With the North African coast occupied by the enemy, there could now be no air cover for the biggest part of the Mediterranean, and Malta was once more in danger of starving. The respite the destroyer crews had hoped for after Greece – because there was hardly a single ship that was not in urgent need of a refit – never materialised. Tank and aircraft reinforcements had to be pushed through from Gib, because the army couldn’t wait for it to go round the Cape, so a convoy was assembled at Alex and, escorted by every available warship, run westwards to Malta where the tank and aircraft convoy was met and brought back to the Eastern Mediterranean. The Luftwaffe tried its hardest but the volume of gunfire was so tremendous it was beaten off without loss, but neither the tanks nor the aircraft, which had been brought at such effort from England, had been fitted with sand and dust filters and the work had to be done before they could go into action.
‘Why in God’s name couldn’t they fit the bloody things before they shipped them?’ Verschoyle snarled. ‘The whole goddamned lot could be destroyed before they’ve even fired a shot!’
Desperate for calm, Kelly looked up First Officer Jenner-Neate again, but she seemed wary of him and was so perpetually on duty she began to torment him with her inaccessibility.

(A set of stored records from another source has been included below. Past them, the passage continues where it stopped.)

/-- Settles O43, by what a block finds of its units and what the check finds of the image. -/
theorem imagesAreWritten : Obligations.ImagesAreWritten := by
  unfold Obligations.ImagesAreWritten
  refine ⟨?_, ?_⟩
  · rintro i q o l s off d h rfl rfl hl
    have step := execWriteBlock_leased h hl
    refine ⟨_, step, exec_frame step, fun hbad => ?_, fun h1 h2 h3 => ?_⟩
    · rw [if_pos (show badBlock _ _ _ from hbad)]
      exact h.refusedFrame
    · have good : ¬badBlock l.size (at_ o.data 0 4) (o.data.drop 4).length := by
        unfold badBlock
        omega
      rw [if_neg good]
      refine ⟨fun hh => ?_, fun hh hst => ?_, fun hh hst => ?_⟩
      · rw [if_pos hh]
        exact h.held hl
      · rw [if_neg (by simp [hh]), if_pos hst]
        exact h.refusedFrame
      · rw [if_neg (by simp [hh]), if_neg (Decidable.not_not.mpr hst)]
        exact blockWritten_effects h
  · intro i q o l s h hl hh
    have step := execVerify_holds h hl hh
    refine ⟨_, step, exec_frame step, fun h1 h2 => ?_, fun hst => ?_⟩
    · rw [if_pos ⟨h1, h2⟩]
      exact h.refusedFrame
    · rw [if_neg (fun e => hst.elim e.1 e.2)]
      obtain ⟨few, all⟩ := verified_effects (l := l) h rfl
      exact ⟨few, fun e c hc => by subst hc; exact all e⟩

/-! ### The end of a lease (R379) -/

/-- A scheduled activation that is taken back. -/
theorem cancelHand_effects : (cancelHand s).img = { s.img with hand := none } ∧ leaseState (cancelHand s) = 2 ∧
    ∀ c ∈ (cancelHand s).commits, c.done = false → ∀ k, c.eff ≠ .activate k := by
  have shown : ∀ u : State, Only 36 u ((u.putLive K.activateB 0).putLive K.leaseState 2) := fun u =>
    State_putLive_only (.refl _) (State_putLive_only (.refl _) (.refl _ _))
  refine ⟨(shown _).img rfl, live_putLive_self, ?_⟩
  intro c hc hdone k heff
  have kept : (cancelHand s).commits = s.commits.filter (fun c => c.done || (match c.eff with | .activate _ => false | _ => true)) :=
    (shown _).commits rfl
  rw [kept, List.mem_filter, hdone, heff] at hc
  exact absurd hc.2 (by simp)

/-- Settles O44, by the two ends of a lease. -/
theorem leasesEnd : Obligations.LeasesEnd := by
  unfold Obligations.LeasesEnd
  refine ⟨?_, ?_⟩
  · intro i q o s h hh
    have step : exec (.abort i) s = .next (if handFixed s = true then answer i.val 0x10 [] s
        else if holds s q = false then answerHeld i.val s
        else if leaseState s = 3 then answer i.val 0 [] (cancelHand (touchLease q s))
        else answer i.val 0 [] (endLease s)) := by
      show execAbort i s = _
      unfold execAbort
      rw [runMethod_calls h rfl]
    refine ⟨_, step, exec_frame step, fun hfix => ?_, fun hfix hst => ?_, fun hfix hst => ?_⟩
    · rw [if_pos hfix]
      exact h.refusedFrame
    · rw [if_neg (by simp [hfix]), if_neg (by simp [hh]), if_pos hst]
      obtain ⟨img, state, commits⟩ := cancelHand_effects (s := touchLease q s)
      have srv : (cancelHand (touchLease q s)).srv = s.srv :=
        ((cancelHand_only (.refl _) (.refl _ _)).srv rfl).trans ((touchLease_only (.refl _) (.refl _ _)).srv rfl)
      refine ⟨h.serves.answers (h.carries.congr (by unfold getTag; rw [srv])), ?_, leaseState_answer.trans state, ?_⟩
      · rw [answer_srv.img rfl, img]
      · rw [answer_srv.commits rfl]
        exact commits
    · rw [if_neg (by simp [hfix]), if_neg (by simp [hh]), if_neg hst]
      have ended := endLease_only (s := s) (.refl _) (.refl _ _)
      refine ⟨h.serves.answers (h.carries.congr (by unfold getTag; rw [ended.srv rfl])), ?_, leaseState_answer.trans leaseState_setLease, ?_⟩
      · rw [answer_srv.img rfl, endLease_img]
      · rw [answer_srv.commits rfl, ended.commits rfl]
  · intro l s hl hst
    have step : exec .leaseExpiry s = .next (if (leaseState s = 1 ∨ leaseState s = 2) ∧ l.lastFn + 122880 ≤ s.fn then
        endLease (s.event 0x0703 [match l.holders with | h :: _ => h.port | [] => 0xFF, (getSlot s (targetSlot s)).units.length]) else s) := by
      show execLeaseExpiry s = _
      unfold execLeaseExpiry
      rw [hl] <;> rfl
    refine ⟨fun hf => ?_, fun hf => ?_⟩
    · rw [if_pos ⟨hst, hf⟩] at step
      refine ⟨_, step, exec_frame step, ?_, leaseState_setLease⟩
      rw [endLease_img, (State_event_only (.refl _) (.refl _ _)).img rfl]
    · rw [step, if_neg (fun e => absurd e.2 (Nat.not_le.mpr hf))]

/-! ### Owner keys (R363, R365) -/

/-- What a key command that passes writes into its slot. -/
def keyWritten (d : Bytes) (s : State) : Nat :=
  if at_ d 2 1 = 1 then 1 + 256 * at_ d 16 32 else 2 + 256 * (s.get (K.owner (at_ d 3 1)) / 256)

/-- The machine when a key command has written its slot: an image that the key has signed is INVALID when it is revoked. -/
def keyTaken (d : Bytes) (s : State) : State :=
  let t := s.put (K.owner (at_ d 3 1)) (keyWritten d s)
  let other := 1 - t.get K.activeSlot
  if at_ d 2 1 = 2 ∧ t.get (K.imSlotState other) ≠ 0 ∧ at_ (manifestOf t other) 17 1 = at_ d 3 1 + 1 then t.put (K.imSlotState other) 5 else t

/-- The machine when it is noted. -/
def keyNoted (q : Tag) (d : Bytes) (s : State) : State :=
  let t := (keyTaken d s).event 0x0706 [at_ d 2 1, at_ d 3 1, at_ d 13 1]
  legalNote 0 t.fn (portNo q.port) (roleOf t q) 1 K.keyCommand t

theorem execKeyCommand_calls {i : Fin 48} {q : Tag} {o : Op} (h : Calls s (.keyCommand i) i q o) : exec (.keyCommand i) s = .next
    (if keyCheck s o.data ≠ 0 then answer i.val 0x20 (le 1 (keyCheck s o.data)) s else answer i.val 0 [] (keyNoted q o.data s)) := by
  show execKeyCommand i s = _
  unfold execKeyCommand
  rw [runMethod_calls h rfl]
  rfl

/-- A command that passes names one of two operations and one of four slots. -/
theorem keyCheck_passes {d : Bytes} (h : keyCheck s d = 0) : (at_ d 2 1 = 1 ∨ at_ d 2 1 = 2) ∧ at_ d 3 1 ≤ 3 := by
  unfold keyCheck at h
  dsimp only at h
  split at h
  · cases h
  · omega

/-- The owner slots are objects of their own. -/
theorem owner_ne {j : Nat} (hj : j < 4) : K.stalls 5 ≠ K.owner j ∧ K.eventsLost ≠ K.owner j ∧ K.txnLegalCommits ≠ K.owner j ∧
    ∀ k ≤ 1, K.imSlotState k ≠ K.owner j := by
  have slots : ∀ j < 4, K.stalls 5 ≠ K.owner j ∧ K.eventsLost ≠ K.owner j ∧ K.txnLegalCommits ≠ K.owner j := by decide
  obtain ⟨stall, lost, legal⟩ := slots j hj
  exact ⟨stall, lost, legal, (by decide : ∀ j < 4, ∀ k ≤ 1, K.imSlotState k ≠ K.owner j) j hj⟩

theorem get_legalNote {a b c e f g j : Nat} (h1 : K.stalls 5 ≠ j) (h2 : K.eventsLost ≠ j) (h3 : K.txnLegalCommits ≠ j) :
    (legalNote a b c e f g s).get j = s.get j := (get_event h1 h2).trans (get_bump_ne h3)

/-- The owner slots after a key command. -/
theorem keyNoted_owner {q : Tag} {d : Bytes} {j : Nat} (hj : j < 4) : (keyNoted q d s).get (K.owner j) =
    if at_ d 3 1 = j then keyWritten d s else s.get (K.owner j) := by
  obtain ⟨stall, lost, legal, slot⟩ := owner_ne hj
  have noted : (keyNoted q d s).get (K.owner j) = (keyTaken d s).get (K.owner j) := (get_legalNote stall lost legal).trans (get_event stall lost)
  have taken : (keyTaken d s).get (K.owner j) = (s.put (K.owner (at_ d 3 1)) (keyWritten d s)).get (K.owner j) := by
    unfold keyTaken
    dsimp only
    split
    · exact get_put_ne (slot _ (Nat.sub_le _ _))
    · rfl
  rw [noted, taken]
  split <;> rename_i hk
  · rw [hk]
    exact get_put_self
  · exact get_put_ne (fun e => hk (by unfold K.owner at e; omega))

/-- Settles O45, by what `keyCheck` finds. -/
theorem ownerKeysChange : Obligations.OwnerKeysChange := by
  unfold Obligations.OwnerKeysChange
  intro i q o s h
  have step := execKeyCommand_calls h
  refine ⟨_, step, exec_frame step, fun hbad => ?_, ?_⟩
  · rw [if_pos hbad]
    exact h.refusedFrame
  · rintro hok k rfl
    obtain ⟨hop, hslot⟩ := keyCheck_passes hok
    have noted : Only 33554436 s (keyNoted q o.data s) := by
      unfold keyNoted keyTaken
      dsimp only
      exact legalNote_only (.refl _) (State_event_only (.refl _) (Only.ite
        (fun _ => State_put_only ((Within.refl _).of rfl) (State_put_only ((Within.refl _).of rfl) (.refl _ _)))
        (fun _ => State_put_only ((Within.refl _).of rfl) (.refl _ _))))
    have owner : ∀ {j : Nat}, j < 4 → (answer i.val 0 [] (keyNoted q o.data s)).get (K.owner j) =
        if at_ o.data 3 1 = j then keyWritten o.data s else s.get (K.owner j) := fun hj => answer_get.trans (keyNoted_owner hj)
    have own := owner (j := at_ o.data 3 1) (by omega)
    rw [if_pos rfl] at own
    rw [if_neg (Decidable.not_not.mpr hok)]
    refine ⟨h.serves.answers (h.carries.congr (by unfold getTag; rw [noted.srv rfl])), fun h1 => ?_, fun h2 => ?_, fun j hj hne => ?_⟩
    · unfold ownerState
      rw [own, keyWritten, if_pos h1]
      omega
    · unfold ownerState
      rw [own, keyWritten, if_neg (by omega)]
      omega
    · rw [owner hj, if_neg (Ne.symm hne)]

end Sys2Proof.Machine
end

section
/-! PROOF. The handover to a new image, signed readings and host tokens (R196, R199 to R201, R381 to R385). -/

namespace Sys2Proof.Machine

variable {s : State}

/-! ### The restart of the operational core -/

section
variable {u : State}

theorem retryTag_sess {i : Nat} {t : Tag} : (retryTag i t s).srv.sess = s.srv.sess := by
  unfold retryTag
  split
  · rfl
  · split
    · rfl
    · rfl

theorem foldl_sess {α : Type} {f : State → α → State} (h : ∀ u a, (f u a).srv.sess = u.srv.sess) (l : List α) : (l.foldl f s).srv.sess = s.srv.sess := by
  induction l generalizing s with
  | nil => rfl
  | cons a l ih => exact ih.trans (h s a)

/-- The restart ends transactions and subscriptions and takes READY back; the sessions stay (R382). -/
theorem restartCore_effects : (restartCore s).ready = false ∧ (restartCore s).srv.txns = [] ∧ (restartCore s).srv.subs = [] ∧
    (restartCore s).srv.sess = s.srv.sess := by
  have answered := foldl_sess (s := s) (fun u e => retryTag_sess (s := u) (i := e.1) (t := e.2)) (usedTags s)
  unfold restartCore
  generalize (usedTags s).foldl (fun s e => retryTag e.1 e.2 s) s = u at answered ⊢
  refine ⟨rfl, ?_, rfl, answered⟩
  show u.srv.txns.filter (fun _ => !true) = []
  simp

theorem get_restartCore {k : Nat} : (restartCore s).get k = s.get k :=
  get_of_dict ((restartCore_only (.refl _) (.refl _ _)).dict rfl) k

end

/-! ### What the end of a handover shows -/

/-- The states of the image slots are no live objects and no counters. -/
theorem imSlotState_apart {k : Nat} (hk : k < 2) : (∀ x ∈ leaseShown, liveKey x ≠ K.imSlotState k) ∧ liveKey K.leaseState ≠ K.imSlotState k ∧
    liveKey K.activateB ≠ K.imSlotState k ∧ liveKey K.healthLeft ≠ K.imSlotState k ∧ K.stalls 5 ≠ K.imSlotState k ∧
    K.eventsLost ≠ K.imSlotState k := by
  obtain rfl | rfl : k = 0 ∨ k = 1 := by omega
  · exact ⟨by decide, by decide, by decide, by decide, by decide, by decide⟩
  · exact ⟨by decide, by decide, by decide, by decide, by decide, by decide⟩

He could see her and talk to her at headquarters but never alone, and he wondered if she were avoiding him. He knew she had a highly responsible job that demanded dedication and long hours but, by this time, her dullest, most menial chores had become for him an expression of her personality. She was completely mistress of what she did and seemed to tackle her work with a serenity that elevated it beyond a mere chore, and he took to hanging about in the corridor near her office like a love-sick midshipman in the hope of meeting her. When she appeared, which was rarely, she was always in a hurry, however, and in his desperation he wondered if he were falling in love again. Surely not, he told himself. He was too bloody old for that and she was too sensible.
Finally, he grabbed her as she appeared with an armful of papers and was just about to ask – demand even – that she meet him for drinks when the fleet chaplain appeared. Frustrated, he swore bitterly and he saw the chaplain’s lips purse. Jenner-Neate’s mouth was as firm as ever but as she vanished – as suddenly as she’d appeared – her eyes were smiling.

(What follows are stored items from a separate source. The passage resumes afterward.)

-- ==== Sys2Proof/Syntax.lean ====
section
/-! DEFINITION. The instructions: one constructor per row of spec/opcode_table.json, with the fields of rule R73. -/

namespace Sys2Proof

/-- The 35 instructions of R73, in the table's order. `x`, `y` are register numbers, `n` is N, `nn` is NN and `nnn` is NNN (R12). -/
inductive Instr where
  /-- `00E0` CLS (R160) -/
  | cls
  /-- `00EE` RET (R104) -/
  | ret
  /-- `0NNN` SYS NNN (R101) -/
  | sys (nnn : Addr)
  /-- `1NNN` JP NNN (R102) -/
  | jp (nnn : Addr)
  /-- `2NNN` CALL NNN (R103) -/
  | call (nnn : Addr)
  /-- `3XNN` SE Vx, NN (R105) -/
  | seImm (x : Nibble) (nn : Byte)
  /-- `4XNN` SNE Vx, NN (R106) -/
  | sneImm (x : Nibble) (nn : Byte)
  /-- `5XY0` SE Vx, Vy (R107) -/
  | seReg (x y : Nibble)
  /-- `6XNN` MVI Vx, NN (R120) -/
  | mvi (x : Nibble) (nn : Byte)
  /-- `7XNN` ADD Vx, NN (R121) -/
  | addImm (x : Nibble) (nn : Byte)
  /-- `8XY0` MOV Vx, Vy (R122) -/
  | mov (x y : Nibble)
  /-- `8XY1` OR Vx, Vy (R123) -/
  | or (x y : Nibble)
  /-- `8XY2` AND Vx, Vy (R124) -/
  | and (x y : Nibble)
  /-- `8XY3` XOR Vx, Vy (R125) -/
  | xor (x y : Nibble)
  /-- `8XY4` ADD Vx, Vy (R126) -/
  | addReg (x y : Nibble)
  /-- `8XY5` SUB Vx, Vy (R127) -/
  | sub (x y : Nibble)
  /-- `8XY6` SHR Vx; y is decoded and ignored (R128) -/
  | shr (x y : Nibble)
  /-- `8XY7` SUBN Vx, Vy (R129) -/
  | subn (x y : Nibble)
  /-- `8XYE` SHL Vx; y is decoded and ignored (R130) -/
  | shl (x y : Nibble)
  /-- `9XY0` SNE Vx, Vy (R108) -/
  | sneReg (x y : Nibble)
  /-- `ANNN` MVI I, NNN (R140) -/
  | mviI (nnn : Addr)
  /-- `BNNN` JP V0, NNN (R109) -/
  | jpV0 (nnn : Addr)
  /-- `CXNN` RND Vx, NN (R131) -/
  | rnd (x : Nibble) (nn : Byte)
  /-- `DXYN` DRW Vx, Vy, N (R161) -/
  | drw (x y n : Nibble)
  /-- `EX9E` SKP Vx (R170) -/
  | skp (x : Nibble)
  /-- `EXA1` SKNP Vx (R171) -/
  | sknp (x : Nibble)
  /-- `FX07` MOV Vx, DT (R176) -/
  | movVxDt (x : Nibble)
  /-- `FX0A` WAITKEY Vx (R179) -/
  | waitkey (x : Nibble)
  /-- `FX15` MOV DT, Vx (R177) -/
  | movDtVx (x : Nibble)
  /-- `FX18` MOV ST, Vx (R178) -/
  | movStVx (x : Nibble)
  /-- `FX1E` ADD I, Vx (R141) -/
  | addI (x : Nibble)
  /-- `FX29` FONT Vx (R142) -/
  | font (x : Nibble)
  /-- `FX33` BCD Vx (R143) -/
  | bcd (x : Nibble)
  /-- `FX55` STM Vx (R144) -/
  | stm (x : Nibble)
  /-- `FX65` LDM Vx (R145) -/
  | ldm (x : Nibble)
  deriving DecidableEq, Repr

end Sys2Proof
end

In a fury, he wrote her a note asking her if he could take her out to dinner but it came back with a scrawl across the back – ‘Too busy. And so will you be soon.’
She was dead right again and the following morning he heard that the Germans had occupied the island of Milos eighty miles to the north of Crete as a base for the assembly of convoys and that they intended to mount a massive invasion of Crete by air. It needed no great intelligence to appreciate that the targets would be Canea, Retimo and Heraklion, and to counter any such attack naval forces were to be deployed to the west and north-west of the island, while the main fleet remained at Alexandria. Air reconnaissance or fighter cover was not expected to produce much.